Heaviside must have been desperate, but just then an event happened which converted almost everyone into a Maxwellian. That event? A little discovery of an invisible wave by a young German scientist named Heinrich Hertz.

Part 6: Hertz changes the game (1887-1890)

That same year that Heaviside was told that no one was interested in his mathematics on Maxwell’s equations, 1887 a 30 year old German scientist named Heinrich Hertz published a paper titled “On Very Rapid Electric Oscillations.” This is significant because this was the paper where Hertz demonstrated that he could create an invisible electromagnetic wave, that we now call radio wave, that moves at the speed of light from vibrating electronics. Hertz wasn’t motivated by wireless telegraphy, instead, according to Hertz, “the object of these experiments was to test the fundamental hypotheses of the Faraday-Maxwell theory.”[69] In other words, Hertz’s motivation was to experimentally demonstrate as Faraday and Maxwell had postulated that light itself was a vibrating electromagnetic wave.

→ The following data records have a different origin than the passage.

/-- Settles O5: the step issues the command, in the three cases of a command issue. -/
theorem stepRunsDecodedCommand : Obligations.StepRunsDecodedCommand := by
  intro s w rest h
  rw [step_cmdWrite h]
  exact ⟨issueCommand_of_errFlag (s := s.popAction rest), fun he =>
    ⟨fun _ => issueCommand_of_decode_ok (s := s.popAction rest) he, fun _ => issueCommand_of_decode_error (s := s.popAction rest) he⟩⟩

/-- Settles O2: the words of the three cases are those the decoder rejects, and the step that issues one records ILLEGAL_CMD. -/
theorem illegalWordsRaiseIllegalCmd : Obligations.IllegalWordsRaiseIllegalCmd := by
  refine fun w => ⟨exists_decode_error_iff, fun s rest h he hillegal => ?_⟩
  obtain ⟨r, hd⟩ := exists_decode_error_iff.mpr hillegal
  rw [step_cmdWrite h]
  exact issueCommand_of_decode_error he hd

end Sys2Proof.Machine
end

section
/-!
SUPPORT. The pixel codec: packing as one sum and its inverse `unpack` (R120, R122), and the commands that run no check and write RESULT
alone (R124 to R128). `MakePixelPacksLowBytes`, `GetCommandsExtractChannels` and `PackAndUnpackAreInverse` are settled from these.
-/

namespace Sys2Proof.Machine

/-! ## Packing -/

/-- A packed pixel is the sum of its four bytes, red highest (R120). -/
theorem pack_eq_ofNat (r g b a : Nat) :
    pack r g b a = BitVec.ofNat 32 (r % 256 * 2 ^ 24 + g % 256 * 2 ^ 16 + b % 256 * 2 ^ 8 + a % 256) := by
  apply BitVec.eq_of_toNat_eq
  rw [pack_toNat, BitVec.toNat_ofNat]
  omega

/-- The four channels of a word, each as a byte: the inverse of `pack` (R122). -/
def unpack (p : Word) : Fin 256 × Fin 256 × Fin 256 × Fin 256 :=
  (⟨chR p, chR_lt p⟩, ⟨chG p, chG_lt p⟩, ⟨chB p, chB_lt p⟩, ⟨chA p, chA_lt p⟩)

/-- Unpacking returns the four bytes that were packed: on a byte `pack` does not mask (R122). -/
theorem unpack_pack (r g b a : Fin 256) : unpack (pack r g b a) = (r, g, b, a) := by
  simp [unpack, Nat.mod_eq_of_lt]

/-- Settles O10: `unpack` is a two-sided inverse of `pack` on bytes. -/
theorem packAndUnpackAreInverse : Obligations.PackAndUnpackAreInverse := by
  refine ⟨pack_channels, fun r g b a => ⟨chR_pack .., chG_pack .., chB_pack .., chA_pack ..⟩, ?_⟩
  exact Function.bijective_iff_has_inverse.mpr ⟨unpack, fun _ => unpack_pack .., pack_channels⟩

/-! ## The codec commands -/

/-- A command with no checks that is no transform answers the next state in every state, with RESULT alone written (R124 to R128). -/
theorem exec_of_checksOf_nil {i : Instr} {s : State} {v : Word} (ht : isTransform i = false) (hc : checksOf i s = [])
    (hv : resultOf i s = v) : exec i s = .next { s with result := v } := by
  rw [exec_eq, hc, ht, hv]
  rfl

/-- The opcode of MAKE_PIXEL with RSV not 0 is no command: it records ILLEGAL_CMD with EOPC 0x01 (R95, R124). -/
theorem issueCommand_makePixel_of_rsvField {s : State} {w : Word} (he : errFlag s.status = false) (hopc : (opcField w).toNat = 0x01)
    (hrsv : rsvField w ≠ 0#24) : issueCommand w s = .next { s with status := statusValue 1 0x01 } := by
  obtain ⟨r, hd⟩ := exists_decode_error_iff.mpr (.inr (.inr hrsv))
  rw [issueCommand_of_decode_error he hd, ← opcField_toNat, hopc]

/-- Settles O8: the word MAKE_PIXEL writes is the packing of its four operands, each the low byte of its register. -/
theorem makePixelPacksLowBytes : Obligations.MakePixelPacksLowBytes := by
  refine ⟨decode_encode .makePixel, fun s => exec_of_checksOf_nil rfl rfl ?_, fun s w => issueCommand_makePixel_of_rsvField⟩
  rw [resultOf, pack_eq_ofNat]
  simp only [channelOperand_eq, Nat.mod_mod]

/-- Settles O9: the word each GET command writes is a channel of ARG0, and each channel is a quotient of the word. -/
theorem getCommandsExtractChannels : Obligations.GetCommandsExtractChannels := by
  refine ⟨decode_encode .getRed, decode_encode .getGreen, decode_encode .getBlue, decode_encode .getAlpha, fun s => ⟨?_, ?_, ?_, ?_⟩⟩
  · exact exec_of_checksOf_nil rfl rfl (congrArg zext32 (chR_eq s.arg0))
  · exact exec_of_checksOf_nil rfl rfl (congrArg zext32 (chG_eq s.arg0))
  · exact exec_of_checksOf_nil rfl rfl (congrArg zext32 (chB_eq s.arg0))
  · exact exec_of_checksOf_nil rfl rfl (congrArg zext32 (chA_eq s.arg0))

end Sys2Proof.Machine
end

section
/-!
SUPPORT. The raster buffer: the first error of INDEX, read off the registers (R145, R202), the index it answers (R141, R145), and the cells
of a raster (R147). `IndexAnswersLinearIndex` and `LinearIndexIsABijection` are settled from these.
-/

namespace Sys2Proof.Machine

/-! ## INDEX -/

/-- The checks of INDEX in order, from the registers: dimensions, range, bounds (R142, R145). -/
theorem firstError_index (s : State) :
    firstError (checksOf .index s) =
      if s.srcWidth.toInt < 1 ∨ s.srcHeight.toInt < 1 then some .badDimSrc
      else if (s.srcBase.toNat : Int) + s.srcWidth.toInt * s.srcHeight.toInt > s.cfg.pmemWords then some .rangeSrc
      else if s.arg0.toInt < 0 ∨ s.arg0.toInt ≥ s.srcHeight.toInt ∨ s.arg1.toInt < 0 ∨ s.arg1.toInt ≥ s.srcWidth.toInt then
        some .oobIndex
      else none := by
  simp only [checksOf, checkSrc, List.cons_append, List.nil_append, checkSrcDim, checkSrcRange, checkIndexBounds, firstError_failIf,
    firstError_nil]
  rfl

/-- On a SRC that fits, the bounds of row and column alone decide (R145). -/
theorem firstError_index_of_srcFits {s : State} (hs : SrcFits s) :
    firstError (checksOf .index s) =
      if s.arg0.toInt < 0 ∨ s.arg0.toInt ≥ s.srcHeight.toInt ∨ s.arg1.toInt < 0 ∨ s.arg1.toInt ≥ s.srcWidth.toInt then
        some .oobIndex
      else none := by
  obtain ⟨hw, hh, hrange⟩ := hs
  rw [firstError_index, if_neg (by omega), if_neg (by omega)]

/-- A word of value at least 0 is the same number read either way (R11). -/
theorem toInt_eq_toNat_of_nonneg {v : Word} (h : 0 ≤ v.toInt) : v.toInt = (v.toNat : Int) := by
  apply BitVec.toInt_eq_toNat_of_msb
  rw [BitVec.msb_eq_toInt, decide_eq_false_iff_not]
  omega

/-- Signed order on words of value at least 0 is their unsigned order (R11). -/
theorem toNat_lt_toNat_of_toInt_lt {u v : Word} (hu : 0 ≤ u.toInt) (h : u.toInt < v.toInt) : u.toNat < v.toNat := by
  have hv : 0 ≤ v.toInt := by omega
  rw [toInt_eq_toNat_of_nonneg hu, toInt_eq_toNat_of_nonneg hv] at h
  exact Int.ofNat_lt.mp h

/-- On a width of at least 1 and a row and column of at least 0, INDEX computes `lin` of its operands' values (R141, R145). -/
theorem resultOf_index {s : State} (hw : 1 ≤ s.srcWidth.toInt) (h0 : 0 ≤ s.arg0.toInt) (h1 : 0 ≤ s.arg1.toInt) :
    resultOf .index s = zext32 (lin s.srcWidth.toNat s.arg0.toNat s.arg1.toNat) := by
  simp only [resultOf, srcRaster_cols hw, sint, toInt_eq_toNat_of_nonneg h0, toInt_eq_toNat_of_nonneg h1, Int.toNat_natCast]

/-- The linear index of a cell of a SRC that fits is below PMEM_WORDS, whatever SRC_BASE is (R142, R145). -/
theorem lin_lt_pmemWords {s : State} (hs : SrcFits s) {row col : Nat} (hr : row < s.srcHeight.toNat) (hc : col < s.srcWidth.toNat) :
    lin s.srcWidth.toNat row col < s.cfg.pmemWords := by
  obtain ⟨hw, hh, hrange⟩ := hs
  rw [toInt_eq_toNat_of_pos hw, toInt_eq_toNat_of_pos hh] at hrange
  have hlin := lin_lt hr hc
  norm_cast at hrange
  omega

/-- A command that is no transform and passes its checks writes its word to RESULT, and nothing else (R35). -/
theorem exec_of_firstError_none {i : Instr} {s : State} (ht : isTransform i = false) (h : firstError (checksOf i s) = none) :
    exec i s = .next { s with result := resultOf i s } := by
  rw [exec_eq]
  exact runChecked_ok s h (by rw [ht]; rfl)

/-- Settles O12: the first error of INDEX in each of the four cases, and the index it computes when there is none. -/
theorem indexAnswersLinearIndex : Obligations.IndexAnswersLinearIndex := by
  refine ⟨decode_encode .index, fun s => ⟨fun hs hr0 hr hc0 hc => ?_, fun hdim => ?_, fun hw hh hrange => ?_, fun hs hout => ?_⟩⟩
  · have hpass : firstError (checksOf .index s) = none := by
      rw [firstError_index_of_srcFits hs, if_neg (by omega)]
    refine ⟨?_, lin_lt_pmemWords hs (toNat_lt_toNat_of_toInt_lt hr0 hr) (toNat_lt_toNat_of_toInt_lt hc0 hc)⟩
    have ⟨hw, _, _⟩ := hs
    rw [exec_of_firstError_none rfl hpass, resultOf_index hw hr0 hc0]
    rfl
  · exact exec_of_firstError (e := .badDimSrc) (firstError_badDimSrc rfl hdim)
  · exact exec_of_firstError (e := .rangeSrc) (by rw [firstError_index, if_neg (by omega), if_pos hrange])
  · exact exec_of_firstError (e := .oobIndex) (by rw [firstError_index_of_srcFits hs, if_pos hout])

/-! ## Row-major indexing -/

/-- The cells of a raster are numbered by `lin`, each number below `w * h` once (R147). -/
theorem bijOn_lin (w h : Nat) :
    Set.BijOn (fun p : Nat × Nat => lin w p.1 p.2) {p | p.1 < h ∧ p.2 < w} {k | k < w * h} := by
  refine ⟨fun p ⟨hr, hc⟩ => lin_lt hr hc, fun p ⟨_, hc⟩ q ⟨_, hc'⟩ heq => ?_, fun k hk => ?_⟩
  · exact Prod.ext_iff.mpr (lin_injective hc hc' heq)
  · obtain ⟨hr, hc, hlin⟩ := exists_lin hk
    exact ⟨(k / w, k % w), ⟨hr, hc⟩, hlin⟩

/-- Moving down one row adds the width (R147). -/
theorem lin_succ_row (w row col : Nat) : lin w (row + 1) col = lin w row col + w := by
  simp only [lin, Nat.add_mul, Nat.one_mul, Nat.add_right_comm]

/-- Settles O13: `lin` maps the cells into the range, one to one, with quotient and remainder by `w` as the inverse; the next column is
the next number by the definition of `lin`. -/
theorem linearIndexIsABijection : Obligations.LinearIndexIsABijection :=
  fun w h => ⟨bijOn_lin w h, fun _ _ _ => rfl, lin_succ_row w⟩

end Sys2Proof.Machine
end

section
/-!
SUPPORT. Transforms in general: the checks they share find the error of the smallest code (R202), and what the loop leaves at each cell of
DST (R63, R75). Then SQUASH: its checks, its cells from the registers (R160, R161), and a DST that lies in range (R162).
`SquashSamplesPoints` and `SquashOfTheRightSizeIgnoresFill` are settled from these.
-/

namespace Sys2Proof.Machine

/-! ## The first error of a transform -/

/-- One check of a list in rising order of codes: it reports the first error, or the first error is left to the checks after it (R202). -/
theorem FirstViolation.firstError_failIf {i : Instr} {s : State} {e c : ErrCode} {p : Prop} [Decidable p] {l : List (Option ErrCode)}
    (h : FirstViolation i s e) (hp : p ↔ Violates i s c) (hc : c.ecode ≤ e.ecode)
    (hl : c.ecode < e.ecode → firstError l = some e) : firstError (failIf p c :: l) = some e := by
  obtain ⟨hviolates, hfirst⟩ := h
  rw [Machine.firstError_failIf]
  rcases hc.eq_or_lt with heq | hlt
  · obtain rfl := ErrCode.ecode_injective heq
    rw [if_pos (hp.mpr hviolates)]
  · rw [if_neg (mt hp.mp (hfirst c hlt)), hl hlt]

Suddenly, there was incredible interest in Maxwell’s equations, but, as most people didn’t know quaternions, Maxwell’s “elementary” book just frightened them away. Heaviside wasted no time with the renewed interest and by February, 1888, published the first of many papers “on electromagnetic waves” for the prestigious Philosophical Magazine, where he mentioned his previous papers from a few years earlier in The Electrician.[70] Soon several important people began to read and reference Heaviside. For example, in March, 1889, the Maxwellian Oliver Lodge gushed in a footnote: “of one whose name is not yet on everybody’s lips, but whose profound researches into electro-magnetic waves have penetrated further than anybody yet understands into the depths of the subject, and whose papers have very likely contributed largely to the theoretical inspiration of Hertz – I mean that powerful mathematical physicist, Mr. Oliver Heaviside.”[71]

Now it turns out that Lodge was incorrect, in that Hertz had not read Heaviside before he published his experimental paper on radio waves. However, Hertz did read Heaviside’s 1888 theoretical paper after his published his experiment and was intrigued by it. Soon, Hertz and Heaviside started a correspondence, where they bonded over the belief that Maxwell shouldn’t have focused so much on electric and magnetic potentials, and instead believed, as Heaviside dramatically put it in January of 1889, “best to murder the whole lot.”[72] In March of 1890, Hertz published his own paper “On the Fundamental Equations of Electro-Magnetics” where he admitted, “Mr. Oliver Heaviside has been working in the same direction [as me] ever since 1885,” which he learned from “the Philosophical Magazine for February 1888.”[73] (Note that some people think that Hertz was involved with the development of vector algebra due to this comment, but Hertz was actually referring to their shared dislike of potentials, and this paper does not include vectors in any form, although later he did attempt to add a bit in later papers due to Heaviside’s influence). 

Meanwhile, Gibbs, who still hadn’t published his pamphlet on vector analysis, had been inspired by Hertz’s discovery of 1887 to distribute his pamphlet around. It is unclear to me if Tait was directly sent a pamphlet, or if he got it second hand, but either way, he didn’t like it. Which leads us to.

Part 7: The War of the Vectors (1890-1894)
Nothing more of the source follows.